INPUT DATA section start

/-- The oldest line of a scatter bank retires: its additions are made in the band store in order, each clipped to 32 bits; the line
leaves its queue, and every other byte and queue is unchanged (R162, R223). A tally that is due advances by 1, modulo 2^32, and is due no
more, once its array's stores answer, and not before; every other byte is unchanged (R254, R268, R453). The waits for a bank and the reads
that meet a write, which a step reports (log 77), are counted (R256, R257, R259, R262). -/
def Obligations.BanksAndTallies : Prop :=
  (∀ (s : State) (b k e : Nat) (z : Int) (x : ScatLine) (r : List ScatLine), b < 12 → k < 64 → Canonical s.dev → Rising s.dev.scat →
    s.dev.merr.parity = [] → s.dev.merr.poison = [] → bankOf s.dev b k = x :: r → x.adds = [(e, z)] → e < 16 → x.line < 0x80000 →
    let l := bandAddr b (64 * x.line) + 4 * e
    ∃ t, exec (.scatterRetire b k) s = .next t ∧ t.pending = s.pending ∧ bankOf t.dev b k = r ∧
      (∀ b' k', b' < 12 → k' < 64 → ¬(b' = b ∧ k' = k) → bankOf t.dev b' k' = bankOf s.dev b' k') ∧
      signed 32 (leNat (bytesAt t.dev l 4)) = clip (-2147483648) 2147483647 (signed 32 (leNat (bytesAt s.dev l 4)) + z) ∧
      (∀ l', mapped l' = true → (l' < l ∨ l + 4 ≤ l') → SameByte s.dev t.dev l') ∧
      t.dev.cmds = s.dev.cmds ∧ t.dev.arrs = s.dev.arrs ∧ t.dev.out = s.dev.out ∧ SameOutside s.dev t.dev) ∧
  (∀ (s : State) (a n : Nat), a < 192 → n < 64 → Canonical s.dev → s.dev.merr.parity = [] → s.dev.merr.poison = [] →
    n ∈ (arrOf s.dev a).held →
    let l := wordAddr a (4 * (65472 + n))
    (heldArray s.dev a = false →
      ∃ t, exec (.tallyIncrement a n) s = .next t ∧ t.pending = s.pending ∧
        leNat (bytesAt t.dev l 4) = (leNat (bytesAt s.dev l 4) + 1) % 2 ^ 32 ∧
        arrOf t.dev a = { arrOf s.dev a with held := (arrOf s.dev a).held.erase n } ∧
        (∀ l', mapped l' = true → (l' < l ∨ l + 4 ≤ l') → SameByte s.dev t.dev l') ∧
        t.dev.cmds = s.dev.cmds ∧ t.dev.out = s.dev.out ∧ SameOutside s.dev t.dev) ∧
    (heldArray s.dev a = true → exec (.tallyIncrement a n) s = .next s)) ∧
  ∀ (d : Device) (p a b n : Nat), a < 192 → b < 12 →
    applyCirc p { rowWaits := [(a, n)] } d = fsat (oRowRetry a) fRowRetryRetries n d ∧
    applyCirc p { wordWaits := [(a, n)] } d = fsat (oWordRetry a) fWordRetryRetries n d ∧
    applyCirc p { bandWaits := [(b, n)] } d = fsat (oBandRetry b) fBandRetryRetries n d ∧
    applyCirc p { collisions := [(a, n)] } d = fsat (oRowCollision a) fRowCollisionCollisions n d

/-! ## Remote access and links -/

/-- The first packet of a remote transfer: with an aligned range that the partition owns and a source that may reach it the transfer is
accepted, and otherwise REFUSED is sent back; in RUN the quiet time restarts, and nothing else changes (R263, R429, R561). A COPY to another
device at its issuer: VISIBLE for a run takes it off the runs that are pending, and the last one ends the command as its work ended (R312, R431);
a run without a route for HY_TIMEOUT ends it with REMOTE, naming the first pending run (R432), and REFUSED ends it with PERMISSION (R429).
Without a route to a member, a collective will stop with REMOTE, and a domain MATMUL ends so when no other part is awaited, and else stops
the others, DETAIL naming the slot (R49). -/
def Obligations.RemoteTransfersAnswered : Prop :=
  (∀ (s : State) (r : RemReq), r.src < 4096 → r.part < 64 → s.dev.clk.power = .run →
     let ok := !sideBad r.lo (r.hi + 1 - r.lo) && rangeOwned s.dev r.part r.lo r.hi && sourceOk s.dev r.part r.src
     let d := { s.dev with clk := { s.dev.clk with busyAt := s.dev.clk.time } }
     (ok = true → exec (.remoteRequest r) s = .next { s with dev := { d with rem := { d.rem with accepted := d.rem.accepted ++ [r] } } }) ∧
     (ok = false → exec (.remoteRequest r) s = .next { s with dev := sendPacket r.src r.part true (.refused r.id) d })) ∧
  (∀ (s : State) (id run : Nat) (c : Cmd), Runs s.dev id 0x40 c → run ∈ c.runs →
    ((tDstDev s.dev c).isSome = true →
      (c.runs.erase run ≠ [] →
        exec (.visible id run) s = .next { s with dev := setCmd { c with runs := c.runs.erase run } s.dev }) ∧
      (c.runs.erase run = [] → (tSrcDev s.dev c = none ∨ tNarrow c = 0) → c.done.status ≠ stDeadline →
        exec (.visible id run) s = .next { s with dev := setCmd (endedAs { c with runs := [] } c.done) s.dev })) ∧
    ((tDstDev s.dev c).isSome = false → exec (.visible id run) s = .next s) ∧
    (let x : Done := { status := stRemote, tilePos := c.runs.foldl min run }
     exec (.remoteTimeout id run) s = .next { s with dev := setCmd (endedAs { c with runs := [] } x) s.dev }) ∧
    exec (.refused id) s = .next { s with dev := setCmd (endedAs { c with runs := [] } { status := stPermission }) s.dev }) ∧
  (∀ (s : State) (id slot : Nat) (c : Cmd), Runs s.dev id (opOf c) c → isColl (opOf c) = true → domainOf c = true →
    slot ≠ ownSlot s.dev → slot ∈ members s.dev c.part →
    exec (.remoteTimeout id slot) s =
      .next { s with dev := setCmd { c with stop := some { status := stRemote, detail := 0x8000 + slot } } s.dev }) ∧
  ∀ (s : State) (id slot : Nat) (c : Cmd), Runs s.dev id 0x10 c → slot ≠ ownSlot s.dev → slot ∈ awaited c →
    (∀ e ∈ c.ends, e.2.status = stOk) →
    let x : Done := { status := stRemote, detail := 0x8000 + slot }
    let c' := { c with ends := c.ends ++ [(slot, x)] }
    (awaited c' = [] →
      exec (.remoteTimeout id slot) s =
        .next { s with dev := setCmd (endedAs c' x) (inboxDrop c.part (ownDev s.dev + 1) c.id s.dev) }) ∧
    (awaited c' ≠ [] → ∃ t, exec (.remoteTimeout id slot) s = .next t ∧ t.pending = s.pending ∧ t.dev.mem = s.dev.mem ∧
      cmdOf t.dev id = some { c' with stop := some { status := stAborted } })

INPUT DATA section end
INPUT DATA section start

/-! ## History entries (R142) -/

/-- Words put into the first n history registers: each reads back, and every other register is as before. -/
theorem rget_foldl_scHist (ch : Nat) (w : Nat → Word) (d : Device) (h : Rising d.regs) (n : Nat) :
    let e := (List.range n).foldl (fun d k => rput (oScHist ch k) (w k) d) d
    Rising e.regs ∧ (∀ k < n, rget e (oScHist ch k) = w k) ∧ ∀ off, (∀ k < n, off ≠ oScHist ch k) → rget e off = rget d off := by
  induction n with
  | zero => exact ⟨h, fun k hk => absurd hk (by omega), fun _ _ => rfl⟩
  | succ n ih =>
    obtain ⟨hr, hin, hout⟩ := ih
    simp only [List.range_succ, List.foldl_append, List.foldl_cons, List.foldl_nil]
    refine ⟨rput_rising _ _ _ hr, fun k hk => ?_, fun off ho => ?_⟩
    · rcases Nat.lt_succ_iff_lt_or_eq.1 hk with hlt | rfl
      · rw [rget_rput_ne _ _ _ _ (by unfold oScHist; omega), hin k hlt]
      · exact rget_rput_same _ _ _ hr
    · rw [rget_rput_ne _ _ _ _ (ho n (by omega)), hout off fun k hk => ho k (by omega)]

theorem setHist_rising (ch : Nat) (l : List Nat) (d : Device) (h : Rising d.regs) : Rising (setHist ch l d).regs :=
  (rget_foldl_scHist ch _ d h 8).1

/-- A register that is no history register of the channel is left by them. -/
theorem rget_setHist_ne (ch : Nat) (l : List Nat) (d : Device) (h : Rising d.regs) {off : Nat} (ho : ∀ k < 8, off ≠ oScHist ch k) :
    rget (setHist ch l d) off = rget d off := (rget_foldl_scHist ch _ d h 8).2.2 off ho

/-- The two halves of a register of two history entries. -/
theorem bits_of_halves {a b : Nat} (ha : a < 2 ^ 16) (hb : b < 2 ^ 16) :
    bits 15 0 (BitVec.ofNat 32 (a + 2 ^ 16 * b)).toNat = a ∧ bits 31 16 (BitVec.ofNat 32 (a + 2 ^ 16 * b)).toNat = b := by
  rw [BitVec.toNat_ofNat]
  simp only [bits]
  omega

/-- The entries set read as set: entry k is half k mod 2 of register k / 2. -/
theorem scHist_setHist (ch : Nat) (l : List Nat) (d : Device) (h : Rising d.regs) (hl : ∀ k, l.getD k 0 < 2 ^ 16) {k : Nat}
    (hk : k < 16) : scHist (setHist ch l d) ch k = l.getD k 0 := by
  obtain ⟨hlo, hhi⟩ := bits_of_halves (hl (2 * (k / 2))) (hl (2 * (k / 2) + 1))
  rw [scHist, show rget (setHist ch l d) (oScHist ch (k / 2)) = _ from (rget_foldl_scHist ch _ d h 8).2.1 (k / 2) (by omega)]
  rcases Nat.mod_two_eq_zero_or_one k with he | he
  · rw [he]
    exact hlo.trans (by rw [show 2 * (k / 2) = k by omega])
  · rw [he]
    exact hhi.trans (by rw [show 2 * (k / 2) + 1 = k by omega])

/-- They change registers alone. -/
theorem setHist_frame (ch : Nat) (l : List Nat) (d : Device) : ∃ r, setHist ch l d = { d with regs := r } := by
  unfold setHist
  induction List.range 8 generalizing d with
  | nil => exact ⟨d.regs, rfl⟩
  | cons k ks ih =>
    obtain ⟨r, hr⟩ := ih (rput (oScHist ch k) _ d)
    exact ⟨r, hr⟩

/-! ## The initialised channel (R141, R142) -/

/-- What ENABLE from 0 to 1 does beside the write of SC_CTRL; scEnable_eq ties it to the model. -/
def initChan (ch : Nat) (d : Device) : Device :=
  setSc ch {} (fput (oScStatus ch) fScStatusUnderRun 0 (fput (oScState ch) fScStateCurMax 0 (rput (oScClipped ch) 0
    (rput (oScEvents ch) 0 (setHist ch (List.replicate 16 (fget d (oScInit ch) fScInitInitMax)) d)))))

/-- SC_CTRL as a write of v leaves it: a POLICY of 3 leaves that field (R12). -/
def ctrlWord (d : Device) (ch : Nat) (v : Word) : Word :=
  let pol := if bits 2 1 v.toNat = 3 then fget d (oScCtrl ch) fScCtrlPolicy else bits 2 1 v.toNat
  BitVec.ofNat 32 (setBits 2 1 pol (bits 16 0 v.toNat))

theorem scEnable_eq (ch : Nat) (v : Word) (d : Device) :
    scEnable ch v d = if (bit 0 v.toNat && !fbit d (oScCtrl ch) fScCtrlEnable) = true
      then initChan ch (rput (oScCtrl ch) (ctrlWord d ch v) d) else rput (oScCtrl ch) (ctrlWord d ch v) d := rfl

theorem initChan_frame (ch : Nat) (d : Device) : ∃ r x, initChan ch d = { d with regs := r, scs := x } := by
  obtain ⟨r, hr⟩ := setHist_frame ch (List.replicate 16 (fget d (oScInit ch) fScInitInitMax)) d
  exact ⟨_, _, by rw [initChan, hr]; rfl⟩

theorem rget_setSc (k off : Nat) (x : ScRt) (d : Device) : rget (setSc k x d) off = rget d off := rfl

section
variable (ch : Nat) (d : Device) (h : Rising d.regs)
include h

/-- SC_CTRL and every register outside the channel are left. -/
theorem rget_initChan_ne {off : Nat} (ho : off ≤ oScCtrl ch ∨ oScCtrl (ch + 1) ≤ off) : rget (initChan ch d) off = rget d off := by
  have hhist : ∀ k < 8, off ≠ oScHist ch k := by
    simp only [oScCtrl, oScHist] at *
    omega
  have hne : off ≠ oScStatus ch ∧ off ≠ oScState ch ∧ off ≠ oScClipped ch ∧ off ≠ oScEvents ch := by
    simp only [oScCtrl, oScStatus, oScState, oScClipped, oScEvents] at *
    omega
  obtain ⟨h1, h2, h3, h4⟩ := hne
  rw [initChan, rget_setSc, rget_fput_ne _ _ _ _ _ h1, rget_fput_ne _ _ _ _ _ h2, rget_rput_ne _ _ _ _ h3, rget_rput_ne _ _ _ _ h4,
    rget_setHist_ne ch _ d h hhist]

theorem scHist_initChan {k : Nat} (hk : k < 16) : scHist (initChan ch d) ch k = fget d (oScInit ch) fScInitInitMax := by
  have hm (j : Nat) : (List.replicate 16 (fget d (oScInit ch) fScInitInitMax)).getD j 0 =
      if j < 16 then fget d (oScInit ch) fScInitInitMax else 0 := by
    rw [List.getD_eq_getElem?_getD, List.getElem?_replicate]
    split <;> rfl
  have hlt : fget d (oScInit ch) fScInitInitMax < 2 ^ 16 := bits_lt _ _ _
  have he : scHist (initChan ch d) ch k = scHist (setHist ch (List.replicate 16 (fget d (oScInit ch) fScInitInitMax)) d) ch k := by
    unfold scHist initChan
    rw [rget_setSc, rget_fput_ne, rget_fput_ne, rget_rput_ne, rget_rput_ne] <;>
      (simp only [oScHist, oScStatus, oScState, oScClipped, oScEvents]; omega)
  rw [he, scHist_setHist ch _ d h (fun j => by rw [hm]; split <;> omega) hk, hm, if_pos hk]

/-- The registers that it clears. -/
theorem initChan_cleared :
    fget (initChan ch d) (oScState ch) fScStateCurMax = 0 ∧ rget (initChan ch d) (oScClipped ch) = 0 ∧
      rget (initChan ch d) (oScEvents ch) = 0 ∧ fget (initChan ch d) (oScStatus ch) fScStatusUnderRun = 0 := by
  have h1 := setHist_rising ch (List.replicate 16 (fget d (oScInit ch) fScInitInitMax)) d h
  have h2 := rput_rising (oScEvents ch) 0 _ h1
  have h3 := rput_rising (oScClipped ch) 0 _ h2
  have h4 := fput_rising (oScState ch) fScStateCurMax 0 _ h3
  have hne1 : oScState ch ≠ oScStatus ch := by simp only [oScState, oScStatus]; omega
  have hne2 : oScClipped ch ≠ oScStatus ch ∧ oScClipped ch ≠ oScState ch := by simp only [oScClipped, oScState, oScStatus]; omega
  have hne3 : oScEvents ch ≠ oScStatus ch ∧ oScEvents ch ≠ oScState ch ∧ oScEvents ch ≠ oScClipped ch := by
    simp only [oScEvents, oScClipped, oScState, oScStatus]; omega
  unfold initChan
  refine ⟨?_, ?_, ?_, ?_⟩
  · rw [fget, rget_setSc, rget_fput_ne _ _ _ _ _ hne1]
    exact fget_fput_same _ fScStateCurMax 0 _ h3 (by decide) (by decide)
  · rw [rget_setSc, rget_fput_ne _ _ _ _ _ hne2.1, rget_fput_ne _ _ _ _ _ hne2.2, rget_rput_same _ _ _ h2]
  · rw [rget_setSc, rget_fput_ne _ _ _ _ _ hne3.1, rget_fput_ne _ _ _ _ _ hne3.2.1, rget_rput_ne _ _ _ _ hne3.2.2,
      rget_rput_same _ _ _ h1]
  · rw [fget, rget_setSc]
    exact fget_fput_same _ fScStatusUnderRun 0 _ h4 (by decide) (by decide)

INPUT DATA section end

WORK INSTRUCTION. Print, from the entries above, the line with "register k / 2. -/", the line with "BitVec.ofNat 32 (setBits" and all lines between them, exactly and with nothing else.

THE ANSWER.
/-- The entries set read as set: entry k is half k mod 2 of register k / 2. -/
theorem scHist_setHist (ch : Nat) (l : List Nat) (d : Device) (h : Rising d.regs) (hl : ∀ k, l.getD k 0 < 2 ^ 16) {k : Nat}
    (hk : k < 16) : scHist (setHist ch l d) ch k = l.getD k 0 := by
  obtain ⟨hlo, hhi⟩ := bits_of_halves (hl (2 * (k / 2))) (hl (2 * (k / 2) + 1))
  rw [scHist, show rget (setHist ch l d) (oScHist ch (k / 2)) = _ from (rget_foldl_scHist ch _ d h 8).2.1 (k / 2) (by omega)]
  rcases Nat.mod_two_eq_zero_or_one k with he | he
  · rw [he]
    exact hlo.trans (by rw [show 2 * (k / 2) = k by omega])
  · rw [he]
    exact hhi.trans (by rw [show 2 * (k / 2) + 1 = k by omega])

/-- They change registers alone. -/
theorem setHist_frame (ch : Nat) (l : List Nat) (d : Device) : ∃ r, setHist ch l d = { d with regs := r } := by
  unfold setHist
  induction List.range 8 generalizing d with
  | nil => exact ⟨d.regs, rfl⟩
  | cons k ks ih =>
    obtain ⟨r, hr⟩ := ih (rput (oScHist ch k) _ d)
    exact ⟨r, hr⟩

/-! ## The initialised channel (R141, R142) -/

/-- What ENABLE from 0 to 1 does beside the write of SC_CTRL; scEnable_eq ties it to the model. -/
def initChan (ch : Nat) (d : Device) : Device :=
  setSc ch {} (fput (oScStatus ch) fScStatusUnderRun 0 (fput (oScState ch) fScStateCurMax 0 (rput (oScClipped ch) 0
    (rput (oScEvents ch) 0 (setHist ch (List.replicate 16 (fget d (oScInit ch) fScInitInitMax)) d)))))

/-- SC_CTRL as a write of v leaves it: a POLICY of 3 leaves that field (R12). -/
def ctrlWord (d : Device) (ch : Nat) (v : Word) : Word :=
  let pol := if bits 2 1 v.toNat = 3 then fget d (oScCtrl ch) fScCtrlPolicy else bits 2 1 v.toNat
  BitVec.ofNat 32 (setBits 2 1 pol (bits 16 0 v.toNat))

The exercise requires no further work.